Segment Start: Available data
-- ==== Sys2Proof/Machine/Calibrate.lean ====
section
/-!
DEFINITION. The calibration engine (chapter 10): requests, runs and self-tests, calibration strikes, the fit, and the
ways an incoming bank comes into force.
-/
namespace Sys2Proof.Machine

/-- The calibration engine's requester (R447, R452). -/
def rqCal : Rq := ⟨17, 5, 2⟩

/-- Whether the device is at a turnaround (R23): in Expose or Hold with no stroke being struck. -/
def Dev.atTurn (d : Dev) : Bool := d.expoOrHold && d.ra.cur.isNone

/-! ### Requests (R330) -/

/-- Take a CAL_RUN or SELF_TEST descriptor: queued or deferred by the mode, or BAD_MODE (R330). -/
def Dev.calRequest (d : Dev) (x : Desc) (selfTest : Bool) : Dev :=
  let add := fun (calib after : Bool) =>
    let r : CalReq := { desc := some x, selfTest, mask := x.arg 13 12, calib, asked := x.arg 13 12, fit := if selfTest then 0 else x.arg 14 14,
                        apply := if selfTest then 0 else x.arg 19 16, afterClose := after }
    { d with cal := { d.cal with reqs := d.cal.reqs ++ [r] } }
  match d.top.mode with
  | .dormant => d.reject x stBAD_MODE
  | .safe => d.reject x stBAD_MODE
  | .configure => add true false
  | .calibrate => add true false
  | .expose => add false selfTest
  | .hold => add false selfTest

/-- CAL_RUN (R330): the ring-0 command begins; being deferred, it does not hold up the commands after it. -/
def calRun (dt : Nat) (d : Dev) : Dev := (d.after dt).cmd0 0x0030 true fun d x => d.calRequest x false

/-- SELF_TEST (R330, R332). -/
def selfTest (dt : Nat) (d : Dev) : Dev := (d.after dt).cmd0 0x0031 true fun d x => d.calRequest x true

/-! ### Start (R316, R320, R323, R331, R335) -/

/-- Copy the bank in force into the incoming bank, word by word, poison with it (R316). -/
def Dev.copyBank (d : Dev) (t : Nat) : (n i : Nat) → Dev
  | 0, _ => d
  | n + 1, i =>
    let b := (d.calTile t).bank
    let src := d.calBank t b / 16 + i
    let dst := d.calBank t (1 - b) / 16 + i
    let ((v, p), d) := if 16 * src < usable then d.readWord src else ((0, true), d)
    (if 16 * dst < usable then d.writeWord dst v p else d).copyBank t n (i + 1)

/-- The copy of R316, whole; what lies out of the usable range is accounted so (R444). -/
def Dev.copyWhole (d : Dev) (t : Nat) : Dev :=
  let b := (d.calTile t).bank
  let d := d.copyBank t 40960 0
  (d.oorPast rqCal false (d.calBank t b) 0xA0000).oorPast rqCal true (d.calBank t (1 - b)) 0xA0000

/-- Beams of a tile that a run measures, and those that fail CEIL (R323). -/
def Dev.calBeams (d : Dev) (t wHi : Nat) : List Nat × List Nat :=
  let health := (nth d.ra.cfgs t ({}, {})).1.health
  let able := (List.range 16384).filter fun j =>
    (d.col (8 * t + j / 2048)).en && decide (bits ((nth health j (some 0)).getD 0) 31 30 < 2)
  (able.filter fun j => decide (wHi ≤ d.ceiling (16384 * t + j)), able.filter fun j => decide (d.ceiling (16384 * t + j) < wHi))

/-- The shots of the measurable beams, in order of in-tile index (R323, R332). -/
def shotsOf (beams : List Nat) (selfTest : Bool) (rep : Nat) : List Shot :=
  beams.flatMap fun b =>
    if selfTest then [⟨b, true, false⟩] else (List.range rep).flatMap fun _ => [⟨b, false, false⟩, ⟨b, true, false⟩]

/-- The request a start would take now: in Calibrate the oldest; at a turnaround a run first, then a self-test after a
layer close, then the due tiles alone (R330, R331). -/
def Dev.calNext (d : Dev) : Option CalReq :=
  if d.top.mode = .calibrate then d.cal.reqs.find? (·.calib)
  else if d.atTurn then
    let dueMask := if bit d.cal.ctl 1 && bit d.cal.ctl 0 && !d.cal.turnDone then
        sumN (d.cal.tiles.mapIdx fun t (c : CalTile) => b2n (c.due && c.pend.isNone && !c.ramp) * 2 ^ t) else 0
    match d.cal.reqs.find? fun r => !r.selfTest && !r.calib with
    | some r => some { r with mask := r.mask ||| dueMask }
    | none =>
      if dueMask ≠ 0 then some { desc := none, selfTest := false, mask := dueMask, fit := 0, apply := 0xFFFFFFFF }
      else d.cal.reqs.find? fun r => r.selfTest && !r.calib && !r.afterClose
  else none

/-- Why a tile is not measured at all: 0 RESP = 0, 2 bank pending or ramping (R320, R335). -/
def Dev.calSkip (d : Dev) (t : Nat) : Option Nat :=
  let c := d.calTile t
  if c.pend.isSome ∨ c.ramp then some 2 else if d.rd (Reg.CAL_t_RESP t) = 0 then some 0 else none

/-- The calibration strike period: CAL_PERIOD within its limits, and at least the safety partition's minimum (R322). -/
def Dev.calPeriod (d : Dev) : Nat :=
  max (clampN 5000 1000000 (d.get Reg.CAL_PERIOD Fd.CAL_PERIOD_NS)) (d.get Reg.SAF_MINPER Fd.SAF_MINPER_MIN)

/-- CAL_RUN_START (R316, R323, R330, R331): the next request begins. -/
def calRunStart (dt : Nat) (d : Dev) : Dev :=
  let d := d.after dt
  match d.calNext with
  | none => d
  | some r =>
    if !d.up ∨ d.cal.run.isSome then d
    else
      let rest := match r.desc with
        | none => d.cal.reqs
        | some _ => d.cal.reqs.eraseIdx ((d.cal.reqs.findIdx? fun q => q.desc == r.desc).getD 0)
      let turn := decide (d.top.mode ≠ .calibrate)
      let ctl := d.rd Reg.CAL_CTL
      let d := { d with cal := { d.cal with reqs := rest, turnDone := d.cal.turnDone || (turn && !r.selfTest), ctl } }
      let wLo := d.get Reg.CAL_WIDTH Fd.CAL_WIDTH_W_LO
      let wHi := d.get Reg.CAL_WIDTH Fd.CAL_WIDTH_W_HI
      if !r.selfTest ∧ wHi < wLo + 256 then d.calReject r stBAD_MODE
      else
        let asked := onesOf 16 r.mask
        let d := asked.foldl (fun (d : Dev) t => match d.calSkip t with
          | some why => d.event 0x8A04 (toLE 1 t ++ toLE 1 why)
          | none => d) d
        let ts := asked.filter fun t => (d.calSkip t).isNone
        let rep := max 1 (d.get Reg.CAL_CTL Fd.CAL_CTL_REPEAT)
        let d := if r.selfTest then d else ts.foldl (fun (d : Dev) t => d.copyWhole t) d
        let tiles := ts.map fun t =>
          let (ok, ceil) := d.calBeams t wHi
          let m := ok.map fun b => ({ beam := b } : Meas)
          ({ tile := t, todo := shotsOf ok r.selfTest rep, meas := m, ceil } : CalTileRun)
        let run : CalRun :=
          { req := r, turn, mask := sumN (ts.map fun t => 2 ^ t), tiles, repeat_ := if r.selfTest then 1 else rep, wLo, wHi
            period := d.calPeriod, park := toS 32 (d.rd Reg.CAL_PARK)
            parkTol := d.get Reg.CAL_PARK_TOL Fd.CAL_PARK_TOL_LINES, tol := d.get Reg.CAL_TOL Fd.CAL_TOL_TOL }
        let d := { d with cal := { d.cal with run := some run } }
        d.event 0x8A01 (toLE 1 (b2n r.selfTest) ++ toLE 1 (b2n turn) ++ toLE 2 run.mask)
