/-- The strike decision and the strike (R39 steps 2 and 3): whether the edge strikes. A disable that cannot be re-shared
holds at this edge; otherwise the line-passes sent for it strike before the disable acts (R190, R191). -/
def Dev.decideEdge (d : Dev) (want : Option Nat) (refused cut : Bool) : Bool × Dev :=
  let (fails, d1) := d.enableEdge
  let d := if d.enPending ∧ fails then d1.triggerNext (.hold 0x0A) else d
  let (go, d) := d.modeEdge want refused cut
  let (go, d) := match go, d.due with
    | true, some (s, tick) => (true, d.strike s tick)
    | _, _ => (false, (d.setRa fun r => { r with sTick := none }).wr Reg.TOP_STROKE_TICK 0xFFFFFFFF)
  (go, d.enableEdge.2)

/-- Hold cause 0x08 for a failed row of a stroke that is never accepted: registered at the first edge in Expose or Hold at
which no stroke accepted before it has still to be struck (R124). -/
def Dev.headerHold (d : Dev) : Dev :=
  let due := fun (f : FailRow) => f.header && !f.raised && d.sheaf.strokes.all fun s => s.ended || decide (f.sseq ≤ s.sseq)
  if d.expoOrHold && d.sheaf.fails.any due then
    ({ d with sheaf := { d.sheaf with fails := d.sheaf.fails.map fun (f : FailRow) => if due f then { f with raised := true } else f } }).triggerNext
      (.hold 0x08)
  else d

/-- What follows the decision at a tick edge. -/
def Dev.afterEdge (d : Dev) (struck : Bool) (ups : List Upset) : Dev :=
  let d := d.depositEdge.stageEdge.headerHold.plugEdge.syncEdge
  let d := if struck then d else d.calBoundary
  let d := if struck || d.cal.edge then d else d.idleEdge
  (((d.designate struck ups).noteDepth.endClose).kPump).benNote

/-- The edge's instant is the present one; it is no strike edge yet. -/
def Dev.atEdge (d : Dev) (t : Nat) : Dev := d.setTop fun x => { x with edgeAt := t, edgeUp := d.clk.up, isStrike := false }

/-- Time steps due at this edge (R615); a step moves the edge's own instant. -/
def Dev.edgeTime (d : Dev) : Dev :=
  let e := d.timeEdge
  if d.tim.stepArm.isSome then e.setTop fun x => { x with edgeAt := e.clk.now } else e

/-- Whether the edge is one of a calibration strike. -/
def Dev.calEdge (d : Dev) (b : Bool) : Dev := { d with cal := { d.cal with edge := b } }

/-- The stroke tick due at the coming edge. -/
def Dev.wantNow (d : Dev) : Option Nat :=
  match d.top.desig with | .strike s => if d.top.abortPend then none else some s | _ => none

/-- Whether a cut was recorded in the tick that ends. -/
def Dev.cutNow (d : Dev) : Bool := d.saf.edge && d.top.isStrike && d.ra.sTick.isSome && d.saf.cutTick == d.top.tick

/-- The open layer of slot k, one of whose counters is read poisoned, becomes invalid and its snapshot is sent with the
poison mark (R475, R612), with the changes of this edge where it has any. -/
def Dev.ldgPoisoned (d : Dev) (k : Nat) : Dev :=
  let d := d.invalidate k 0
  if d.ldg.pend.any (·.1 == k) then d else d.metSnapshot (d.slot k).layer (d.slot k).cnt d.top.tick true

/-- The ledger at an edge: the counters that are read poisoned, and the registered changes (R475, R609, R612). -/
def Dev.ldgEdge (d : Dev) (ups : List Upset) : Dev :=
  ((List.range 4).foldl (fun (d : Dev) k =>
    if poisonedIn ups (.ledger k) && (d.slot k).st == .opened then d.ldgPoisoned k else d) (d.upsetNotes ups)).ldgApply

/-- What an edge does before its decision: the new tick, its registers and the shadows (R33, R39, R46). -/
def Dev.edgeOpen (d : Dev) (t : Nat) (calStrike cut : Bool) (ups : List Upset) : Dev :=
  let d := (((((d.newTick t).atEdge t).edgeTime.calEdge calStrike).ldgEdge ups).edgeRegs).handOverAll
  (if cut then d else d.endStroke).hostAbort

/-- After the decision of an edge. -/
def Dev.edgeClose (ups : List Upset) (x : Bool × Dev) : Dev := x.2.afterEdge x.1 ups

/-- A tick edge falls at instant t (R39). -/
def Dev.edge (d : Dev) (t : Nat) (ups : List Upset) : Dev :=
  Dev.edgeClose ups (((d.reach t).edgeOpen t (d.top.desig == Desig.calStrike) d.cutNow ups).decideEdge d.wantNow
    (d.top.overspeed || d.top.stallNext) d.cutNow)

/-- The first tick edge (R33, R66): tick index 0, device time 0; the device enters Dormant. -/
def Dev.firstEdge (d : Dev) : Dev :=
  let up := d.clk.up
  let d := { d with clk := { up := up } }
  let d := d.setTop fun x => { x with phase := .running, mode := .dormant, tick := 0, edgeAt := 0, edgeUp := up, slots := [] }
  let d := { d with kry := { d.kry with dormantAt := up }, tim := { d.tim with wroteAt := up } }
  (d.edgeRegs.wr Reg.TOP_STROKE_TICK 0xFFFFFFFF).afterEdge false []

/-- TICK_EDGE (R32 to R39): the next tick edge falls, at its instant. The seal window has opened before it, and in Expose
and Calibrate the commit point of an idle edge has looked for lost samples (R353). `ups` lists the on-chip words that the
edge reads and finds in error (R475). -/
def tickEdge (ups : List Upset) (d : Dev) : Dev :=
  match d.top.phase with
  | .held => d
  | .starting => d.firstEdge
  | .running =>
    match d.nextEdge with
    | none => d
    | some t =>
      let idle : Bool := match d.top.desig with | .strike _ => false | _ => true
      let d := if idle ∧ (d.top.mode = .expose ∨ d.top.mode = .calibrate) then
          (d.reach (t - nsT 1024)).lossCheck ((t >>> 32) - 1024) else d
      (sealWindowOpen d).edge t ups

/-! ### Arming and STRIKE_OK (R184, R355, R667) -/

/-- Whether the approaching stage stands between the arming line and the strike instant of stroke tick r. -/
def Dev.inApproach (d : Dev) (r : Nat) : Bool :=
  match d.posAt d.ns (d.top.edgeAt >>> 32), d.predict r with
  | some y, some _ => decide (65536 * ((r : Int) - 256) ≤ y) && decide (y < d.tickTarget r)
  | _, _ => false

/-- ARM (R184 step 6, R667): the approaching stage reaches the arming line, in Hold with STRIKE_OK high, or in Expose
before a stroke's first strike. Every unstruck entry becomes stale and is replayed. -/
def arm (dt : Nat) (d : Dev) : Dev :=
  let d := d.after dt
  match d.due with
  | none => d
  | some (s, tick) =>
    if !d.up ∨ !d.inApproach tick then d
    else match d.top.mode with
      | .hold =>
        if d.ra.armed ∨ d.ra.resume.isNone ∨ !d.stg.strikeOk ∨ d.stg.retreat then d
        else (d.setRa fun r => { r with armed := true, step := 6 }).orderReplay 2 fun _ _ => true
      | .expose =>
        if d.ra.cur.isSome ∨ d.ra.prep = some s.sseq then d
        else (d.setRa fun r => { r with prep := some s.sseq, armed := true }).orderReplay 2 fun _ _ => true
      | _ => d

/-- STRIKE_OK_RISE (R184 step 4, R355): at a tick edge every condition holds. Between edges the output does not
change. -/
def strikeOkRise (dt : Nat) (d : Dev) : Dev :=
  let d := d.after dt
  if !d.up ∨ !d.onEdge ∨ d.stg.strikeOk ∨ !d.okCond then d
  else (d.setStg fun s => { s with strikeOk := true }).setRa fun r => { r with step := max r.step 4 }

end Sys2Proof.Machine
end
Segment End: Available data
* [What is being asked]:
Beginning with the line above that contains "if !r.selfTest ∧", copy each line exactly up to and including the line that contains "let m := ok.map", and go no further.

* [Finished exercise]:
      if !r.selfTest ∧ wHi < wLo + 256 then d.calReject r stBAD_MODE
      else
        let asked := onesOf 16 r.mask
        let d := asked.foldl (fun (d : Dev) t => match d.calSkip t with
          | some why => d.event 0x8A04 (toLE 1 t ++ toLE 1 why)
          | none => d) d
        let ts := asked.filter fun t => (d.calSkip t).isNone
        let rep := max 1 (d.get Reg.CAL_CTL Fd.CAL_CTL_REPEAT)
        let d := if r.selfTest then d else ts.foldl (fun (d : Dev) t => d.copyWhole t) d
        let tiles := ts.map fun t =>
          let (ok, ceil) := d.calBeams t wHi
          let m := ok.map fun b => ({ beam := b } : Meas)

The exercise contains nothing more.